**Work request**
Write out exactly what each line says, starting with the first line below and ending on the one with "QUEUE_ENABLE (R104). -/".

**Data section**

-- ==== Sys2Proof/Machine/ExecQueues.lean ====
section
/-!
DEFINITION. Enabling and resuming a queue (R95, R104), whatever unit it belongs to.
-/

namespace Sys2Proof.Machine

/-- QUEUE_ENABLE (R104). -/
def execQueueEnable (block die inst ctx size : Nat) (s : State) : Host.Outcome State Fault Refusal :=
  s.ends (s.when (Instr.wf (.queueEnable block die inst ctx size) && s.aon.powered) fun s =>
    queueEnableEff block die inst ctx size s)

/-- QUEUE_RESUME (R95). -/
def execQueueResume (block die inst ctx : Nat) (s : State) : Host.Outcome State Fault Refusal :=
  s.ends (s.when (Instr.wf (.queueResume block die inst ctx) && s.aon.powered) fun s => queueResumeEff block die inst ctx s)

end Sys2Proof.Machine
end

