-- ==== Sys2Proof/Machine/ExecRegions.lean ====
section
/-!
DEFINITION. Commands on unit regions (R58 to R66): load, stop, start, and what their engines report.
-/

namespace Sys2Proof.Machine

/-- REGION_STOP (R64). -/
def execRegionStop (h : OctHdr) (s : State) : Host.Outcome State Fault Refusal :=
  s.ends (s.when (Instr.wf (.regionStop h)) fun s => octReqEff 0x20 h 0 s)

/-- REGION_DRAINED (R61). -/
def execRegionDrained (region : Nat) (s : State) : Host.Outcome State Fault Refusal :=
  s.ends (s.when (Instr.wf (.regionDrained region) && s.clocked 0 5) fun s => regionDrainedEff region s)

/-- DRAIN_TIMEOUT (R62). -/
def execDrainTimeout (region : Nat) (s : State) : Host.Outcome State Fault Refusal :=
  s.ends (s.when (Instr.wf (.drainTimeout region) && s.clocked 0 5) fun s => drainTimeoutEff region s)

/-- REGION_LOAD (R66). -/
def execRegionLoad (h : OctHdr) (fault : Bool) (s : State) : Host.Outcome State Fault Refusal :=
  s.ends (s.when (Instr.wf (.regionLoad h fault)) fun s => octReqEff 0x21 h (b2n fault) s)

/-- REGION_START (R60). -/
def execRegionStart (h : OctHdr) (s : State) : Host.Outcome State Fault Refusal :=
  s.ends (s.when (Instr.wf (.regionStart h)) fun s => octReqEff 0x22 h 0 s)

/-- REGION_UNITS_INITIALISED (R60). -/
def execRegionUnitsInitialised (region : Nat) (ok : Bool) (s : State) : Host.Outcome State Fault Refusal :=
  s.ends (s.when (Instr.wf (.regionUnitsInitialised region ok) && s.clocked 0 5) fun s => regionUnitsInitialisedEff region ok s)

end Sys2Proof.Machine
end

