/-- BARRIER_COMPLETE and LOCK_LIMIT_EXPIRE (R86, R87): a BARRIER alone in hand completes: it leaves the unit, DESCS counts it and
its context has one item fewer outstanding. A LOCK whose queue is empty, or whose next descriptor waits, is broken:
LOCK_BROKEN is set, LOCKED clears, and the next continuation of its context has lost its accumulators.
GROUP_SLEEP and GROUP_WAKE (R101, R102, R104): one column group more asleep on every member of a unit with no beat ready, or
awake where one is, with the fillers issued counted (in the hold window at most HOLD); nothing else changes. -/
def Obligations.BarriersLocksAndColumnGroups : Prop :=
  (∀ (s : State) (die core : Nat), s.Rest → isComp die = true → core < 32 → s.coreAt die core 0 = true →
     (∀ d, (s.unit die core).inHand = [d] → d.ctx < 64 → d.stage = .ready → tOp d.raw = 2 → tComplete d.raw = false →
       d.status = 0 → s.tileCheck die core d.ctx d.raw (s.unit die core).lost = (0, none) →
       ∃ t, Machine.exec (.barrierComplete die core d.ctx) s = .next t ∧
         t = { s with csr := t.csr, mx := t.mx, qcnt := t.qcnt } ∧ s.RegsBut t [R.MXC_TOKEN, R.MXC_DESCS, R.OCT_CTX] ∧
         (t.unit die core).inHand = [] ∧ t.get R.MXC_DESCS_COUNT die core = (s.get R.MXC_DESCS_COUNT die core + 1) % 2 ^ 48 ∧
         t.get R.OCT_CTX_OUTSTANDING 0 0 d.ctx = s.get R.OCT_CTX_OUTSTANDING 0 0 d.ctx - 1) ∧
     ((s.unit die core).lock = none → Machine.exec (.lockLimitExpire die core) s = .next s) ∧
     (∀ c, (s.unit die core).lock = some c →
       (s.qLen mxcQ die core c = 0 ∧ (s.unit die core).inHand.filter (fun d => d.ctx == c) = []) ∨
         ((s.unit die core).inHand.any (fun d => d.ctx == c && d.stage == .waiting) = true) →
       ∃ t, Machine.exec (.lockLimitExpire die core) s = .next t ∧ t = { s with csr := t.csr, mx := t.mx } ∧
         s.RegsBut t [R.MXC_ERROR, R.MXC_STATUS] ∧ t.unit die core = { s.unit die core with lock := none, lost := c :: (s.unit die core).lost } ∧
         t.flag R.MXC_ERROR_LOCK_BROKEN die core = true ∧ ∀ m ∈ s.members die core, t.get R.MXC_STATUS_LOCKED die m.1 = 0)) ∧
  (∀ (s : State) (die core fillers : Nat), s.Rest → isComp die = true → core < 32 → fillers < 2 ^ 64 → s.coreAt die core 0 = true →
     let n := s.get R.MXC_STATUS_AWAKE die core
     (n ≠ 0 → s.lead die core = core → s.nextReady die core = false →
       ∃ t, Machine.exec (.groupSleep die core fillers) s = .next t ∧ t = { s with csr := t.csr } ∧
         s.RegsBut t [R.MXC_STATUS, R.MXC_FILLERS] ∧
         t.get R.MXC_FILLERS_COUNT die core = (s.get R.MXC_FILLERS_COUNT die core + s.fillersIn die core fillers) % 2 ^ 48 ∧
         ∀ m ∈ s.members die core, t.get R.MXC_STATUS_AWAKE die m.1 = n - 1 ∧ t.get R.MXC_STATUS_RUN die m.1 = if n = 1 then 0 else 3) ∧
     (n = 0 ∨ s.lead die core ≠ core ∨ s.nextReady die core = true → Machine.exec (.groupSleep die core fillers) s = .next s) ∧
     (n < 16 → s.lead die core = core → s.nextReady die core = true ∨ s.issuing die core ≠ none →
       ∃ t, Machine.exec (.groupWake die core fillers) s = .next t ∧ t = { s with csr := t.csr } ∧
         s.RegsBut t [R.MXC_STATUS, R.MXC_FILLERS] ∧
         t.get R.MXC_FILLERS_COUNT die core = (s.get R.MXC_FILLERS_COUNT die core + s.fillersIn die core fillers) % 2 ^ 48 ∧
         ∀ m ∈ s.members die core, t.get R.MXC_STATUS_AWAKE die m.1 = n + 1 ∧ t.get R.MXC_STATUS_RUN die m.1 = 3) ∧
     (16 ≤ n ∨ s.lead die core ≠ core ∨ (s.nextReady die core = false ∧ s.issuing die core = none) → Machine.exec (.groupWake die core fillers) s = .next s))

**Output for this task**
-- ==== Sys2Proof/Machine/ExecQueues.lean ====
section
/-!
DEFINITION. Enabling and resuming a queue (R95, R104), whatever unit it belongs to.
-/

namespace Sys2Proof.Machine

/-- QUEUE_ENABLE (R104). -/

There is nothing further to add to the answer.